ГОТЫ И РУСЫ, ИЛИ О ЧЕМ УМОЛЧАЛ ИОРДАН

К сожалению, Иордан или его предшественник чрезвычайно мало рассказал о первом периоде жизни готов после их переселения на южный берег Балтийского моря. Конечно, упомянутые им три корабля являются скорее данью эпической традиции, чем описанием реального количества переселенцев. Второй аспект, на который Иордан не обращал особого внимания, — это полиэтничность готского войска. Это достаточно хорошо заметно при освещении его пребывания на территории Римской империи. X. Вольфрам справедливо отметил, что в Италию Теодорих привел не остготский народ, а войско римских федератов, состоявшее в основном из остготов. Его достаточно пестрый состав характеризуют в том числе и имена их знати, попавших благодаря своему высокому социальному статусу на страницы письменных источников. Под Авиньоном в 508 г. остготами командовал Вандил, один из сайнов Теодориха носил аланское имя Кандак, а медиоланский трибун — кельтское Бакауда. Вряд ли будет преувеличением предположить, что подобная ситуация была и среди рядовых воинов.

На основании исследованного им материала X. Вольфрам отмечал, что для того, чтобы служить готским королям, не нужно было быть ни готом, ни даже свободным. Достаточно было того, чтобы человек был хорошим воином и в должной мере подчинялся дисциплине{134}. Данный вывод был сделан для готов вблизи римских границ и на территории самой империи, но мы вряд ли ошибемся, если предположим, что аналогичная ситуация имела место с самого начала их движения по чужим землям. Археологические данные показывают, что связанная с готами вельбарская культура увлекла в своем движении на юг часть населения оксывской культуры. Еще одним примером включения иноязычных выходцев в готское войско является балтское племя галиндов. Хоть ни один письменный источник, одновременный событиям или более поздний, не упоминает об участии галиндов в походах германских племен, отечественные и иностранные ученые только на основании ономастики и топонимики постулируют их участие в движении на запад вместе с готами{135}.

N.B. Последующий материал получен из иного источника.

-- ==== Sys2Proof/Machine/Linkup.lean ====
section
/-!
DEFINITION. Linkup.lean: round link-up (sections 3.6 and 3.9): discovery, delay, negotiation, class comparison and
charging, and the carrier offsets that it assigns (R153).

Steps start at epoch boundaries (`linkupBoundary`, called by EPOCH_BOUNDARY); LINKUP_STEP_COMPLETE ends a step whose
answers have arrived; the answers arrive as DISCOVER_ARRIVED, REPORT, ECHORET and UPSTREAM_SLOT.
-/
namespace Sys2Proof.Machine

/-! ## Carriers (R149, R153) -/

/-- Carrier period in epochs of a carrier setting, 0 for none (Table 5.2). -/
def carrierPeriod (code : Nat) : Nat :=
  let c := code % 128
  if c ≤ 64 then c else 64 + 16 * (c - 64)

/-- CARRIER offset of rank `r` among `m` cells (R153): paralleled cells with and without interleave, full-bridge and
half-bridge series cells. -/
def carrierOffset (m r : Nat) (parallel interleave full : Bool) : Nat :=
  if parallel && !interleave then 0
  else
    let parts := if !parallel && full then 2 * m else m
    (Arith.round ((65536 * r : Nat) / (parts : Rat))).toNat % 65536

/-- An arm of paralleled cells: every arm of a two-level drive but a chopper arm (Table 5.1). -/
def State.armParallel (s : State) (a : ArmDesc) : Bool := s.n .drvTopology a.drive == 0 && a.role != 9

/-- Point index of an arm: drive × 24 + drive-local arm index. -/
def armIx (a : ArmDesc) : Nat := a.drive * 24 + a.idx

/-- Whether the cells at some positions are full-bridge cells, by their class report (Table 3.8, offset 0x07). -/
def State.fullBridge (s : State) (r : Nat) (ps : List Nat) : Bool :=
  match ps with
  | [] => false
  | p :: _ => s.n .cell (cellAt r p) 0x07 == 2

/-- Positions with the offsets that R153 gives them, in ascending arm-local index. -/
def State.carrierPlan (s : State) (a : ArmDesc) (ps : List Nat) : List (Nat × Nat) :=
  let par := s.armParallel a
  let il := s.n .drvInterleave a.drive == 1
  let fb := s.fullBridge a.round ps
  (ps.zipIdx).map (fun e => (e.1, carrierOffset ps.length e.2 par il fb))

/-- Queues a directive; the frames take the queue by priority (R170). -/
def State.direct (s : State) (r : Nat) (p : Option Nat) (d : Directive) : State :=
  let x := s.rnd r
  s.putRnd r { x with dirq := x.dirq ++ [⟨p, d⟩] }

/-- Queues a CARRIER directive; the offset counts as sent when a frame carries it. -/
def State.sendCarrier (s : State) (a : ArmDesc) (p off : Nat) : State :=
  s.direct a.round (some p) (.carrier off (s.n .armCarrierCode (armIx a) % 256))

/-- Slot number of an arm on its round: arms in ascending arm ID (R16). -/
def State.armSlot (s : State) (a : ArmDesc) : Nat := ((s.roundArms a.round).map (·.id)).findIdx (· == a.id)

/-- Arm-local index of a position. -/
def State.localIdx (s : State) (a : ArmDesc) (p : Nat) : Nat := (s.armPositions a).findIdx (· == p)

/-- The arm to which the description assigns a position. -/
def State.armAt (s : State) (r p : Nat) : Option ArmDesc :=
  match (s.posDesc r p).bind (·.arm) with
  | some id => s.plant.arms.find? (fun a => a.id == id && a.round == r)
  | none => none

/-! ## Starting -/

/-- Empties the position directory of a round: every position Absent, with the arm that the description gives it
(R106). -/
def State.clearDirectory (s : State) (r : Nat) : State :=
  forN 256 (fun p t =>
    let a := cellAt r p
    let t1 := (((t.putCellState r p 0).putN .pos a 0 1).putN .pos a 0 2).putN .pos a
      ((((t.posDesc r p).bind (·.arm)).getD 0xFFFFFFFF)) 3
    ((((t1.putN .pos a 0 4).putN .pos a 0 5).putN .pos a 0 6).putN .pos a 0 7).putN .cell a 0 0x0F) s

Таким образом, практически с самого начала движения к Черному морю с берегов Балтики готы втягивали в состав своего войска представителей других племен. Понятно, что готы составляли большинство войска, которое хоть и прирастало иноэтничными элементами подобно снежному кому, однако иностранным наблюдателям чаще всего представлялось однородной массой. С учетом того, что значительное число упоминаний готов приходится на периоды их вторжений на территорию империи, когда непосредственным очевидцам этих событий явно было некогда вникать в точное определение состава нападавших на них варваров, не приходится удивляться относительно небольшому количеству данных о полиэтничности готского войска.

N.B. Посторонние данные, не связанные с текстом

-- ==== Sys2Proof/Machine/Arms.lean ====
section
/-!
DEFINITION. Arms.lean: arms and winding sets as the lanes see them: cells in service, redundancy, rejoining and bypass
(section 5.9), measured currents (R111, R112), sums and energies (R159, R168), voltage capability (R125).
-/
namespace Sys2Proof.Machine

def State.arm (s : State) (ix : Nat) : ArmSt := Tab.get ArmSt.init s.arms ix

def State.putArm (s : State) (ix : Nat) (v : ArmSt) : State := s.withArms (Tab.put ArmSt.init s.arms ix v)

def State.wset (s : State) (ix : Nat) : SetSt := Tab.get SetSt.init s.sets ix

def State.putSet (s : State) (ix : Nat) (v : SetSt) : State := s.withSets (Tab.put SetSt.init s.sets ix v)

/-- What the fixed-point format of the lanes keeps (R113). -/
def rd (x : Rat) : Rat := Config.laneRound x

def sumR (xs : List Rat) : Rat := xs.foldl (· + ·) 0

/-- Lowest of some values; of none, a free value. -/
def minL (xs : List Rat) : Rat := xs.foldl Arith.minR (xs.headD (Config.quotZero 0))

/-- Highest of some values; of none, a free value. -/
def maxL (xs : List Rat) : Rat := xs.foldl Arith.maxR (xs.headD (Config.quotZero 0))

def meanR (xs : List Rat) : Rat := Arith.quot (sumR xs) xs.length

/-- T_E in seconds. -/
def State.teS (s : State) : Rat := (s.te : Rat) / 1000000000

/-! ## Structure (R146, R147) -/

/-- Arms of a drive in drive-local order. -/
def State.driveArms (s : State) (d : Nat) : List ArmDesc :=
  sortBy (fun a b => decide (a.idx ≤ b.idx)) (s.plant.arms.filter (fun a => a.drive == d))

/-- Arms of a winding set. -/
def State.setArms (s : State) (d k : Nat) : List ArmDesc := (s.driveArms d).filter (fun a => a.set == k && a.role != 9)

/-- The arm of a set with a role. -/
def State.roleArm (s : State) (d k role : Nat) : Option ArmDesc := (s.setArms d k).find? (fun a => a.role == role)

/-- Number of winding sets of a drive. -/
def State.nSets (s : State) (d : Nat) : Nat := ((s.driveDesc d).map (·.nSets)).getD 0

/-- Enabled winding sets (R110). -/
def State.enabledSets (s : State) (d : Nat) : List Nat :=
  (List.range (s.nSets d)).filter (fun k => s.n .setEnable (d * 4 + k) == 1)

/-- Share of a set in the torque: its part of the shares of the enabled sets (R110). -/
def State.setShareOf (s : State) (d k : Nat) : Rat :=
  if s.n .setEnable (d * 4 + k) = 1 then
    Arith.quot (s.r .setShare (d * 4 + k)) (sumR ((s.enabledSets d).map (fun j => s.r .setShare (d * 4 + j))))
  else 0

/-- Shares of the enabled sets over the shares of all (R127). -/
def State.shareRatio (s : State) (d : Nat) : Rat :=
  Arith.quot (sumR ((s.enabledSets d).map (fun j => s.r .setShare (d * 4 + j))))
    (sumR ((List.range (s.nSets d)).map (fun j => s.r .setShare (d * 4 + j))))

/-- Whether an arm's cells are in series: every arm but those of a two-level set (Table 5.1). -/
def State.armSeries (s : State) (a : ArmDesc) : Bool := !s.armParallel a

/-- Modulation mode of an arm (R148). -/
def State.armMode (s : State) (a : ArmDesc) : Nat :=
  if a.role == 9 || s.n .drvTopology a.drive == 0 then 1 else s.n .drvModMode a.drive

/-- Cells of an arm as arm-local index and position. -/
def State.armCells (s : State) (a : ArmDesc) : List (Nat × Nat) := (s.armPositions a).zipIdx.map (fun e => (e.2, e.1))

/-! ## The electrical model (Tables 4.2 and 4.4) -/

/-- Electrical angular frequency, rad/s: of the machine with slip, or of the line. -/
def State.omegaE (s : State) (d : Nat) : Rat :=
  let k := s.drv d
  let x := s.wset (d * 4)
  if s.isLine d then 2 * Config.lanePi * k.pllHz
  else
    let slip := if s.n .drvType d = 0 then Arith.quot (s.r .drvLmH d * x.iq) (s.r .drvTrS d * k.psi) else 0
    s.r .drvPolePairs d * k.omega + slip

/-- Resistance of a drive's current model (Table 4.4). -/
def State.rModel (s : State) (d : Nat) : Rat :=
  if s.n .drvType d = 0 then
    let kr := Arith.quot (s.r .drvLmH d) (s.r .drvLrH d)
    s.r .drvRsOhm d + kr * kr * Arith.quot (s.r .drvLrH d) (s.r .drvTrS d)
  else s.r .drvRsOhm d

Несмотря на это молчание Иордана, все-таки есть несколько свидетельств о контактах с готами во время их переселений не только славян, но и собственно русов. Во-первых, о существовании какой-то Руси во время движения готов на юг говорит скандинавская традиция. Рассказывая о странствиях готов до их появления на Черном море, «Сага о гутах» приводит такое описание их пути: «Отправились они оттуда на один остров близ Эйстланда, который зовется Дате. И поселились там. И построили там крепость, которая все еще видно. И там не могли они себя прокормить. Оттуда отправились они вверх по той реке, что зовется Дюна (Западная Двина. — М.С.). И вверх через Рюцаланд (Ruzaland — Русь) так далеко уехали они, что пришли они в Грикланд»{136}. Хоть рукопись саги датируется XIV в., однако специалисты уверены, что сам текст в его нынешней форме был создан в первой четверти ХШ в. Следует отметить, что сама эта сага была создана на Готланде, который считается одной из предполагаемых прародин готов и исходной точкой их маршрута. Несмотря на то, что эта сага была записана достаточно поздно и ее составитель мог перенести в текст современные ему географические названия, однако она основана на фольклорном источнике, содержит подробности, отсутствующие у Иордана, и, что достаточно интересно, дает название Руси не в той форме, в которой она встречается в остальных скандинавских памятниках того времени, а через z, что соответствует, как было показано выше, древненемецкой традиции.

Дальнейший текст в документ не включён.